Soon, Detroit’s philanthropic community extended its activism into other arenas:
“So beset with problems had Detroit’s city hall become that in the early 2000s the city began to spin off functions into a whole series of nonprofit conservancies, public authorities, and nonprofit corporations. Unlike the often disreputable practice of outsourcing public functions to profit-making companies, this spinning off of city operations in Detroit proved hugely successful. Two of Detroit’s great public places, the RiverWalk and the central downtown Campus Martius Park were built not by the city’s underfunded parks and recreation department but by nonprofit conservancies. The city’s beleaguered Eastern Market, the remnant of a farmers’ market dating back decades, was restructured as the nonprofit Eastern Market Corporation in 2006 and, with cash from the Kresge Foundation, rebounded to become one of America’s best public markets, visited by thousands of shoppers each market day. The city’s convention center, Cobo Hall (now Huntington Place), was handed off in 2009 to a regional public authority that immediately reversed years of decline and deferred maintenance. There were many other spinoffs – the city’s historical museum, public lighting, workforce development agency, and others all slipped away from direct city control – not without controversy, of course, but ultimately ceded – and all flourished under their new nonprofit management structures.

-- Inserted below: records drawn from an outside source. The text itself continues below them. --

-- ==== Sys2Proof/Machine/FireMode.lean ====
section
/-! DEFINITION. The fire monitor (spec/05): the FIRE line filter (R103), the code-line filter (R105),
and fire mode entered (R106), its zone changed (R109) and left (R110). -/

namespace Sys2Proof.Machine

open Host

/-! ### The filters -/

/-- R103: an edge of the raw line: a level that differs from the taken one starts a pending change,
the taken level cancels it. A level the line already has is no edge (log 39). -/
def FireMonitor.edge (now : Millis) (level : Bool) (f : FireMonitor) : FireMonitor :=
  if level = f.line then f
  else
    { f with
      line := level
      change :=
        if level = f.taken then none
        else some (now + if level then Config.fireRiseMs else Config.fireFallMs) }

/-- R105: the value on the code lines changes; it is watched while fire mode is active. -/
def FireMonitor.codeChange (now : Millis) (value : BitVec 5) (f : FireMonitor) : FireMonitor :=
  if value = f.codes then f
  else
    { f with
      codes := value
      pendingZone :=
        if !f.taken then f.pendingZone
        else if f.zone = some value.toNat then none
        else some (value.toNat, now + Config.fireZoneMs) }

/-- R103, R104: a taken rise latches the zone the code lines hold. -/
def FireMonitor.rise (f : FireMonitor) : FireMonitor :=
  { f with taken := true, change := none, zone := some f.codes.toNat, pendingZone := none }

/-- R103, R110: a taken fall. -/
def FireMonitor.fall (f : FireMonitor) : FireMonitor :=
  { f with taken := false, change := none, zone := none, pendingZone := none }

/-! ### Fire mode -/

/-- R106, R110: the FIRE cause of every defined zone. -/
def State.fireCause (present : Bool) (s : State) : State :=
  State.forEach (fun z s => s.changeCauses z (fun c => { c with fire := present })) (Table.keys s.zones) s

/-- R106: fire mode is entered. -/
def State.enterFireMode (s : State) : State :=
  let s1 := s.withFire s.fire.rise
  let s2 := State.forEach State.placeFire (Table.keys s1.fans) s1
  ((s2.fireCause true).recomputeSigns.setFireFlag true).raise .fire 0 .asserted

/-- R110: fire mode is left. -/
def State.leaveFireMode (s : State) : State :=
  let s1 := s.withFire s.fire.fall
  let s2 := State.forEach State.removeFire (Table.keys s1.fans) s1
  ((s2.fireCause false).recomputeSigns.setFireFlag false).raise .fire 0 .released

/-- R109: the latched fire zone changes. -/
def State.moveFireZone (zone : Nat) (s : State) : State :=
  let s1 := s.withFire { s.fire with zone := some zone, pendingZone := none }
  (State.forEach State.relevelFire (Table.keys s1.fans) s1).raise .fire 0 .zoneChanged

/-- R103: the pending change falls due. -/
def State.filterDue (s : State) : State :=
  match s.fire.change with
  | none => s
  | some due => if s.fire.taken then (s.atMs due).leaveFireMode else (s.atMs due).enterFireMode

/-- R105, R109: the pending zone falls due. -/
def State.pendingZoneDue (s : State) : State :=
  match s.fire.pendingZone with
  | none => s
  | some p => if s.fire.taken then (s.atMs p.2).moveFireZone p.1 else s

/-! ### The commands -/

/-- FIRE_LINE_EDGE (R103). -/
def execFireLineEdge (level : Bool) (s : State) : Outcome State Fault Refusal :=
  .next (s.withFire (s.fire.edge s.ms level))

/-- FIRE_FILTER_DUE (R103, R106, R110). -/
def execFireFilterDue (s : State) : Outcome State Fault Refusal := .next s.filterDue

/-- FIRE_ZONE_CODE_CHANGE (R105). -/
def execFireZoneCodeChange (value : BitVec 5) (s : State) : Outcome State Fault Refusal :=
  .next (s.withFire (s.fire.codeChange s.ms value))

/-- PENDING_ZONE_DUE (R105, R109). -/
def execPendingZoneDue (s : State) : Outcome State Fault Refusal := .next s.pendingZoneDue

end Sys2Proof.Machine
end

Neighborhood nonprofits, the old block clubs that in many cases had grown into professionally staffed and funded community development organizations, did amazing work in neighborhoods where they were present. Most famously in Detroit, the nonprofit Midtown Detroit, Inc., led by the indefatigable Sue Mosey, led the turnaround in the city’s Midtown area – the museum, university, and hospital district north of downtown – making it the most notable of Detroit’s many revitalized districts. But there were many other successes attributable as well to the neighborhood activists.”
I’ve quoted quite a bit from Gallagher’s book, but I hope the reader (and Gallagher) will indulge me in one last quote that drives the point home. As I noted earlier, Detroit’s collapse was so complete that its civic leadership infrastructure was wiped out. Gallagher said the 10-15 years prior to bankruptcy saw the city rebuild it:
“In early 2000, there was no such ecosystem, virtually no venture capital available to bankroll startups, no training programs for entrepreneurs, no incubators, no culture of risk-taking in what had been the ultimate corporate town. Beginning thereafter, Detroit began to see all of that necessary ecosystem growing and flourishing, and numerous refugees from the auto industry and other parts of corporate America began to try their hand at startups.”
What happened behind the scenes in Detroit is absolutely critical to the city’s rebirth.